Des doigts lui saisirent les bras, les cheveux. L’homme passa une main
grasse sur sa joue, puis descendit sur sa poitrine ; il prenant son temps, mais
une lueur avide brillait dans son regard torve. Les yeux de Kathlynn s’emplirent
de larmes et elle les ferma, désespérée.
Et elle pria, pria pour que quelqu’un, n’importe qui, la sauve.
* * *
Saga errait au hasard des ruelles depuis deux bonnes heures, et il n’avait
toujours pas envie de rentrer au Sanctuaire. L’Autre s’agitait en
lui, et il savait qu’il ne pourrait pas dormir s’il ne trouvait
pas le moyen de le calmer. Et le moyen le plus simple état encore…
‘Une bagarre.’
‘Oui, je sais,’ répondit Saga, passablement agacé.
‘Mais si tu crois que je vais te laisser…’
‘Non. Une bagarre. Là bas. Ou quelque chose d’approchant.
On y va ?’
Une sombre excitation envahit Saga, venant de son autre personnalité.

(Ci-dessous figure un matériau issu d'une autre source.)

-- ==== Sys2Proof/Machine/Ops.lean ====
section
/-! DEFINITION. The named operations over memory and registers: reading and writing a byte of pixel memory
(20_memory.md R60, R65), the core's stores, accepting a command (30_encoding.md R92), and the one way a command ends
with an error (60_exceptions.md R262) or without one (R263).

TAKING AN EXCEPTION: the core has no trap (R266). What takes its place is an error completion, `raiseError`, whose
whole effect is R262: no state is saved, no mode changes and there is no handler. The RETURN is the host's write to
STATUS (`writeStatus`, Machine/HostPort.lean) or simply the next accepted command (`State.accept`). -/

namespace Sys2Proof.Machine

/-- What an address that is not listed reads as: no specified value. -/
def Memory.unlisted : Option Byte := none

/-- The specified byte at an address, if there is one. -/
def Memory.get? : Memory → Nat → Option Byte
  | [], _ => Memory.unlisted
  | (b, v) :: rest, a => if a = b then some v else Memory.get? rest a

/-- Give an address a specified byte, keeping the addresses strictly rising. -/
def Memory.set : Memory → Nat → Byte → Memory
  | [], a, v => [(a, v)]
  | (b, w) :: rest, a, v =>
    if a < b then (a, v) :: (b, w) :: rest
    else if a = b then (a, v) :: rest
    else (b, w) :: Memory.set rest a v

/-- The canonical form: addresses strictly rising, and no entry equal to what an unlisted address reads as. -/
abbrev Memory.wf (m : Memory) : Prop :=
  m.Pairwise (fun c d => c.1 < d.1) ∧ ∀ c ∈ m, some c.2 ≠ Memory.unlisted

/-- The byte a memory holds at an address (R60). One that has no specified value holds whatever it held after power-on
(R291). -/
def Memory.byteAt (m : Memory) (a : Nat) : Byte := (m.get? a).getD (Config.powerOnByte a)

/-- `MemRead(a, 1)` (R10, R65). -/
def State.byteAt (s : State) (a : Nat) : Byte := s.mem.byteAt a

/-- Write a specified byte (R60). -/
def State.setByte (s : State) (a : Nat) (v : Byte) : State :=
  { s with mem := s.mem.set a v }

/-- The byte at an address becomes unspecified: a free draw (R71 clause 4, R291). -/
def State.forgetByte (s : State) (a : Nat) : State :=
  { s with mem := s.mem.set a (Config.freeByte s.draws a), draws := s.draws + 1 }

/-- The n bytes from an address on become unspecified, lowest address first. -/
def State.forgetBytes (s : State) (a : Nat) : Nat → State
  | 0 => s
  | n + 1 => (s.forgetByte a).forgetBytes (a + 1) n

/-- The core stores a byte (R65): the byte itself, or any value once the host has written into the footprint of the
running command (R71 clause 4). -/
def State.storeByte (s : State) (a : Nat) (v : Byte) : State :=
  if s.tainted then s.forgetByte a else s.setByte a v

/-- `MemWrite(a, 3, (r, g, b))` (R10): the three colour channels of the pixel at a. Channel 3 is not written (R152). -/
def State.storeColour (s : State) (a : Nat) (r g b : Byte) : State :=
  ((s.storeByte a r).storeByte (a + 1) g).storeByte (a + 2) b

/-- `MemWrite(d, 4, v)` (R10): the four channels of the pixel at d. -/
def State.storePixel (s : State) (d : Nat) (c0 c1 c2 c3 : Byte) : State :=
  (((s.storeByte d c0).storeByte (d + 1) c1).storeByte (d + 2) c2).storeByte (d + 3) c3

/-- For i = `first` and the `n - 1` numbers after it, in increasing order, do `body i`; a NaN ends the loop. -/
def pixelLoop (body : Nat → State → Option State) : (n first : Nat) → State → Option State
  | 0, _, s => some s
  | n + 1, first, s =>
    match body first s with
    | some t => pixelLoop body n (first + 1) t
    | none => none

/-- One destination pixel, at d (R200): a verbatim copy of the pixel at p, all four channels, or four zero bytes. -/
def State.copyPixel (s : State) (d : Nat) : Option Nat → State
  | some p => s.storePixel d (s.byteAt p) (s.byteAt (p + 1)) (s.byteAt (p + 2)) (s.byteAt (p + 3))
  | none => s.storePixel d 0 0 0 0

/-- The copying loop of the geometric transforms: for i = `first` and the `n - 1` numbers after it, the destination
pixel at `dst + 4*i` becomes the pixel at `src i`, or zero where `src i` is `none` (R200). -/
def copyPixels (src : Nat → Option Nat) (dst : Nat) : (n first : Nat) → State → State
  | 0, _, s => s
  | n + 1, first, s => copyPixels src dst n (first + 1) (s.copyPixel (dst + 4 * first) (src first))

/-- The core accepts a command word while idle, in one step (R92). DROPPED is unchanged. -/
def State.accept (s : State) (w : Word) : State :=
  { s with cmd := w, phase := .busy, done := false, err := false, errCode := 0x00, tainted := false }

/-- The error codes' numbers (R250). -/
def CmdError.code : CmdError → Byte
  | .illegalCmd => 0x01
  | .unimplemented => 0x02
  | .lenAlign => 0x03
  | .srcRange => 0x04
  | .contrastRange => 0x05
  | .strengthNonfinite => 0x06
  | .dimsBounds => 0x07
  | .cropOverrun => 0x08
  | .dstRange => 0x09
  | .overlap => 0x0A

/-- Error completion, in one step (R262): ERR_CODE, ERR, DONE, and the phase back to IDLE; nothing else changes. -/
def raiseError (e : CmdError) (s : State) : State :=
  { s with errCode := e.code, err := true, done := true, phase := .idle, tainted := false }

/-- Successful completion, in one step (R263), after the command's own writes. -/
def completeOk (s : State) : State :=
  { s with errCode := 0x00, err := false, done := true, phase := .idle, tainted := false }

/-- The end of a colour filter's loop: `complete OK`, or the fault `nanChannel` (R12, R274). -/
def finish : Option State → Host.Outcome State Fault Refusal
  | some s => .next (completeOk s)
  | none => .fault .nanChannel

end Sys2Proof.Machine
end

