-- ==== Sys2Proof/Machine/Core.lean ====
section
/-! DEFINITION. The machine behind the host's interface (Host/Core.lean). -/

def Sys2Proof.core : Host.Core :=
  { State := Sys2Proof.Machine.State,
    Fault := Sys2Proof.Machine.Fault,
    Refusal := Sys2Proof.Machine.Refusal,
    step := Sys2Proof.Machine.step,
    reset := Sys2Proof.Machine.State.reset }
end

Il lutta contre ce sentiment, comme il l’avait fait durant toute la soirée.
Durant toute sa vie.
Il se sentit soudain terriblement las. Au prix d’un effort notable, il
fit demi-tour et partit dans la direction opposée à celle que
lui avait indiquée l’Autre. Il n’avait fait que trois pas
lorsqu’un cri parvint à ses oreilles.
« NON !! »
‘Cette…’
‘… voix !’
En tendant l’oreille, il entendit des rires gras, mais cette voix…
Sans réfléchir, il se mit à courir vers la ruelle.
‘Laisse-moi la place !’ hurla l’Autre
dans son esprit.
Il résista, décidé à garder le contrôle de
la situation. Mais lorsqu’il parvint sur les lieux, le spectacle qui s’offrit
à sa vue le mit dans une rage noire.
La chanteuse - sa chanteuse - était aux prises avec
une bande de brutes qui étaient en train de la…
‘D’accord. Vas-y.’
Son cosmos s’éveilla, nimbant son corps d’une froide lueur
dorée et le préparant au combat, mais aucun des hommes ne le remarqua.
Ils étaient trop occupés à brailler, à rire et à
braquer leurs lampes torches au centre de leur troupe. Un sourd grondement naquit
dans la gorge du Chevalier en même temps que ses cheveux changeaient de
couleur, que ses yeux s’assombrissaient, s’injectaient de sang.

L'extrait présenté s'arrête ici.